** Directions for this task **
Here is the listing. Print it exactly.
____
-- ==== Sys2Proof/Machine/Guard.lean ====
section
/-! DEFINITION. Sys2Proof/Machine/Guard.lean: the guard result: streams, meters, the verdict on the ticket, the copy list, and
everything that commits with it; the revised result (03 R84 to R102, 04 R126, R131, 05 R154 to R174, 06 R190, R217 to R219,
07 R245 to R249, 08 R265 to R268, 11 R362 to R367). -/

namespace Sys2Proof.Machine

/-! ### Streams (11 R362 to R367) -/

/-- The stream record a frame hits: keyed by SA, VID, DA. -/
def streamRec (v : View) (hv : HVec) : Option (List Byte) :=
  let b := hv.c.bytes
  (v.find 0x0E (sliceOf b 6 6 ++ leBytes 2 hv.vid ++ sliceOf b 0 6)).map (·.dat)

/-- The sequence number of a frame's RTAG. -/
def rtagSeq (hv : HVec) : Option (BitVec 16) :=
  (hv.r.first 0x04).map (fun h => BitVec.ofNat 16 (hv.c.at_ (h.off + 2) 2))

/-- Whether this module generates a handle of a GEN_ROLE now (11 R363, R364). -/
def generates (x : Mod) (handle role : Nat) : Bool :=
  x.mode.mode != .paired || (actCfg x).pair.role == role || (x.cpl.gens.get handle).keeps

/-- Changes the generation state of a handle. -/
def setGen (h : Nat) (g : GenSt → GenSt) (x : Mod) : Mod := { x with cpl := { x.cpl with gens := x.cpl.gens.upd h g } }

/-- What the stream table makes of a resolution. -/
structure Streamed where
  res    : Resolved
  copyTo : Option Nat := none
  side   : CplSide := .plain
  recov  : Option Nat := none
  pop    : Bool := false

/-- Generation at a guard commit: a number, an RTAG and a copy for the partner; or the frame goes to the generator. -/
def streamNow (x : Mod) (fr : Frame) (r : Resolved) : Streamed × Mod :=
  let v := viewOf x (shedOfPort fr.port) fr.bank
  let seq := rtagSeq r.hv
  match fr.side, streamRec v r.hv with
  | .sendTo _, some rec_ =>
    let h := leAt rec_ 0 2
    let x1 := match seq with
      | some q => setGen h (fun g => { g with partnerMax := match g.partnerMax with
          | some m => some (if serialNewer q m then q else m)
          | none => some q }) x
      | none => x
    ({ res := r }, x1)
  | _, none => ({ res := r }, x)
  | _, some rec_ =>
    let h := leAt rec_ 0 2
    let fn := leAt rec_ 2 1
    let fwd := match r.dispo with
      | .ports l => l != []
      | _ => false
    match seq with
    | some _ => ({ res := r, pop := bitOf fn 2 }, x)
    | none =>
      if !bitOf fn 0 || !fwd then ({ res := r }, x)
      else if generates x h (leAt rec_ 3 1 % 2) then
        let g := x.cpl.gens.get h
        let dest_ := leAt rec_ 0x12 2 % 2048
        let paired := x.mode.mode == .paired
        ({ res := { r with acts := { r.acts with rtag := some g.next } },
           copyTo := if paired && dest_ != 0x7FF then some dest_ else none },
         tally (.cpl 10) (setGen h (fun g => { g with next := g.next + 1, soloUsed := g.soloUsed || !paired }) x))
      else ({ res := { r with dispo := .ports [1036], mcast := false, acts := firstActs r.hv }, side := .generate }, x)

/-- The recovery context a frame is offered to: an RTAG and FUNCTION[1] (11 R365). -/
def recoverOf (x : Mod) (fr : Frame) (hv : HVec) : Option Nat :=
  match fr.side, rtagSeq hv, streamRec (viewOf x (shedOfPort fr.port) fr.bank) hv with
  | .sendTo _, _, _ => none
  | _, some _, some r => if bitOf (leAt r 2 1) 1 then some (leAt r 0 2) else none
  | _, _, _ => none

/-! ### Meters (07 R245 to R249) -/

/-- The outcome of a frame's meters: colour, whether DEI is set, whether the frame is dropped, what was charged (meter, buckets,
length), the counter bases that count the final colour. -/
structure Metered where
  colour : Nat
  dei    : Bool := false
  drop   : Bool := false
  log    : List (Nat × Nat × Nat) := []
  bases  : List Nat := []

/-- The receive counters of a good frame (02 R48). -/
def goodCounts (p : Nat) (l : List Byte) (x : Mod) : Mod :=
  countPort lneCtr p (8 + sizeBin l.length) 1 (countPort lneCtr p (2 + daType l) 1
    (countPort lneCtr p 1 1 (countPort lneCtr p 0 l.length (countPort lneCtr p 28 l.length x))))

/-- The meters of a frame in group order, each on the colour the one before produced. -/
def runMeters (s : Nat) (bank : Option Nat) (bytes : Nat) : List Nat → Metered × Mod → Metered × Mod
  | [], y => y
  | i :: t, (m, x) =>
    match meterRec x s bank i with
    | none => runMeters s bank bytes t (m, x)
    | some k =>
      let x1 := checkMeter s i x
      let (c, charged, st) := meterDecide k (meterSt x1 s i k) m.colour bytes
      let a := bitsOf k.acts (2 * c + 1) (2 * c)
      runMeters s bank bytes t
        ({ colour := c, dei := m.dei || a == 1, drop := m.drop || a == 2, log := m.log ++ [(i, charged, bytes)],
           bases := if bitOf k.ctr 31 then m.bases ++ [k.ctr % 2 ^ 20] else m.bases }, setMeter s i st x1)

/-- B of 07 R247. -/
def meterLen (x : Mod) (fr : Frame) : Nat :=
  if lastIn x fr then fr.bytes.length
  else (declaredBy (hvNow x fr) (bytesIn (inGbps x fr) (x.now - fr.arr))).getD 64

/-- A bucket charged `more` bytes, or given back fewer (07 R247). -/
def correctMeter (s : Nat) (bank : Option Nat) (e : Nat × Nat × Nat) (len : Nat) (x : Mod) : Mod :=
  match meterRec x s bank e.1 with
  | none => x
  | some k =>
    let m := meterSt x s e.1 k
    let d := mbits len - mbits e.2.2
    setMeter s e.1 { c := if bitOf e.2.1 0 then min (mbits k.cbs) (m.c - d) else m.c,
                     e := if bitOf e.2.1 1 then min (mbits k.ebs) (m.e - d) else m.e } x

/-- The named counters of a frame: frames and octets (03 R99). -/
def nameCount (s n len : Nat) (x : Mod) : Mod := count (.named s n true) len (tally (.named s n false) x)

/-! ### The copy list (06 R190, R217 to R219, 07 R232) -/

/-- The queue of a copy that is no mirror: the action's or the class map's of the frame's timetable for a single port, 12 + class div 2
for the others. -/
def queueFor (c : TtContent) (a : Acts) (p : Nat) (mcast : Bool) : Nat :=
  if mcast then 12 + a.cls / 2
  else
    match a.queue with
    | some q => q % 12
    | none => (c.cfg p).queueMap.getD a.cls a.cls % 12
____
** Task response **
-- ==== Sys2Proof/Machine/Guard.lean ====
section
/-! DEFINITION. Sys2Proof/Machine/Guard.lean: the guard result: streams, meters, the verdict on the ticket, the copy list, and
everything that commits with it; the revised result (03 R84 to R102, 04 R126, R131, 05 R154 to R174, 06 R190, R217 to R219,
07 R245 to R249, 08 R265 to R268, 11 R362 to R367). -/

namespace Sys2Proof.Machine

/-! ### Streams (11 R362 to R367) -/

/-- The stream record a frame hits: keyed by SA, VID, DA. -/
def streamRec (v : View) (hv : HVec) : Option (List Byte) :=
  let b := hv.c.bytes
  (v.find 0x0E (sliceOf b 6 6 ++ leBytes 2 hv.vid ++ sliceOf b 0 6)).map (·.dat)

/-- The sequence number of a frame's RTAG. -/
def rtagSeq (hv : HVec) : Option (BitVec 16) :=
  (hv.r.first 0x04).map (fun h => BitVec.ofNat 16 (hv.c.at_ (h.off + 2) 2))

/-- Whether this module generates a handle of a GEN_ROLE now (11 R363, R364). -/
def generates (x : Mod) (handle role : Nat) : Bool :=
  x.mode.mode != .paired || (actCfg x).pair.role == role || (x.cpl.gens.get handle).keeps

/-- Changes the generation state of a handle. -/
def setGen (h : Nat) (g : GenSt → GenSt) (x : Mod) : Mod := { x with cpl := { x.cpl with gens := x.cpl.gens.upd h g } }

/-- What the stream table makes of a resolution. -/
structure Streamed where
  res    : Resolved
  copyTo : Option Nat := none
  side   : CplSide := .plain
  recov  : Option Nat := none
  pop    : Bool := false

/-- Generation at a guard commit: a number, an RTAG and a copy for the partner; or the frame goes to the generator. -/
def streamNow (x : Mod) (fr : Frame) (r : Resolved) : Streamed × Mod :=
  let v := viewOf x (shedOfPort fr.port) fr.bank
  let seq := rtagSeq r.hv
  match fr.side, streamRec v r.hv with
  | .sendTo _, some rec_ =>
    let h := leAt rec_ 0 2
    let x1 := match seq with
      | some q => setGen h (fun g => { g with partnerMax := match g.partnerMax with
          | some m => some (if serialNewer q m then q else m)
          | none => some q }) x
      | none => x
    ({ res := r }, x1)
  | _, none => ({ res := r }, x)
  | _, some rec_ =>
    let h := leAt rec_ 0 2
    let fn := leAt rec_ 2 1
    let fwd := match r.dispo with
      | .ports l => l != []
      | _ => false
    match seq with
    | some _ => ({ res := r, pop := bitOf fn 2 }, x)
    | none =>
      if !bitOf fn 0 || !fwd then ({ res := r }, x)
      else if generates x h (leAt rec_ 3 1 % 2) then
        let g := x.cpl.gens.get h
        let dest_ := leAt rec_ 0x12 2 % 2048
        let paired := x.mode.mode == .paired
        ({ res := { r with acts := { r.acts with rtag := some g.next } },
           copyTo := if paired && dest_ != 0x7FF then some dest_ else none },
         tally (.cpl 10) (setGen h (fun g => { g with next := g.next + 1, soloUsed := g.soloUsed || !paired }) x))
      else ({ res := { r with dispo := .ports [1036], mcast := false, acts := firstActs r.hv }, side := .generate }, x)

/-- The recovery context a frame is offered to: an RTAG and FUNCTION[1] (11 R365). -/
def recoverOf (x : Mod) (fr : Frame) (hv : HVec) : Option Nat :=
  match fr.side, rtagSeq hv, streamRec (viewOf x (shedOfPort fr.port) fr.bank) hv with
  | .sendTo _, _, _ => none
  | _, some _, some r => if bitOf (leAt r 2 1) 1 then some (leAt r 0 2) else none
  | _, _, _ => none

/-! ### Meters (07 R245 to R249) -/

/-- The outcome of a frame's meters: colour, whether DEI is set, whether the frame is dropped, what was charged (meter, buckets,
length), the counter bases that count the final colour. -/
structure Metered where
  colour : Nat
  dei    : Bool := false
  drop   : Bool := false
  log    : List (Nat × Nat × Nat) := []
  bases  : List Nat := []

/-- The receive counters of a good frame (02 R48). -/
def goodCounts (p : Nat) (l : List Byte) (x : Mod) : Mod :=
  countPort lneCtr p (8 + sizeBin l.length) 1 (countPort lneCtr p (2 + daType l) 1
    (countPort lneCtr p 1 1 (countPort lneCtr p 0 l.length (countPort lneCtr p 28 l.length x))))

/-- The meters of a frame in group order, each on the colour the one before produced. -/
def runMeters (s : Nat) (bank : Option Nat) (bytes : Nat) : List Nat → Metered × Mod → Metered × Mod
  | [], y => y
  | i :: t, (m, x) =>
    match meterRec x s bank i with
    | none => runMeters s bank bytes t (m, x)
    | some k =>
      let x1 := checkMeter s i x
      let (c, charged, st) := meterDecide k (meterSt x1 s i k) m.colour bytes
      let a := bitsOf k.acts (2 * c + 1) (2 * c)
      runMeters s bank bytes t
        ({ colour := c, dei := m.dei || a == 1, drop := m.drop || a == 2, log := m.log ++ [(i, charged, bytes)],
           bases := if bitOf k.ctr 31 then m.bases ++ [k.ctr % 2 ^ 20] else m.bases }, setMeter s i st x1)

/-- B of 07 R247. -/
def meterLen (x : Mod) (fr : Frame) : Nat :=
  if lastIn x fr then fr.bytes.length
  else (declaredBy (hvNow x fr) (bytesIn (inGbps x fr) (x.now - fr.arr))).getD 64

/-- A bucket charged `more` bytes, or given back fewer (07 R247). -/
def correctMeter (s : Nat) (bank : Option Nat) (e : Nat × Nat × Nat) (len : Nat) (x : Mod) : Mod :=
  match meterRec x s bank e.1 with
  | none => x
  | some k =>
    let m := meterSt x s e.1 k
    let d := mbits len - mbits e.2.2
    setMeter s e.1 { c := if bitOf e.2.1 0 then min (mbits k.cbs) (m.c - d) else m.c,
                     e := if bitOf e.2.1 1 then min (mbits k.ebs) (m.e - d) else m.e } x

/-- The named counters of a frame: frames and octets (03 R99). -/
def nameCount (s n len : Nat) (x : Mod) : Mod := count (.named s n true) len (tally (.named s n false) x)

/-! ### The copy list (06 R190, R217 to R219, 07 R232) -/

/-- The queue of a copy that is no mirror: the action's or the class map's of the frame's timetable for a single port, 12 + class div 2
for the others. -/
def queueFor (c : TtContent) (a : Acts) (p : Nat) (mcast : Bool) : Nat :=
  if mcast then 12 + a.cls / 2
  else
    match a.queue with
    | some q => q % 12
    | none => (c.cfg p).queueMap.getD a.cls a.cls % 12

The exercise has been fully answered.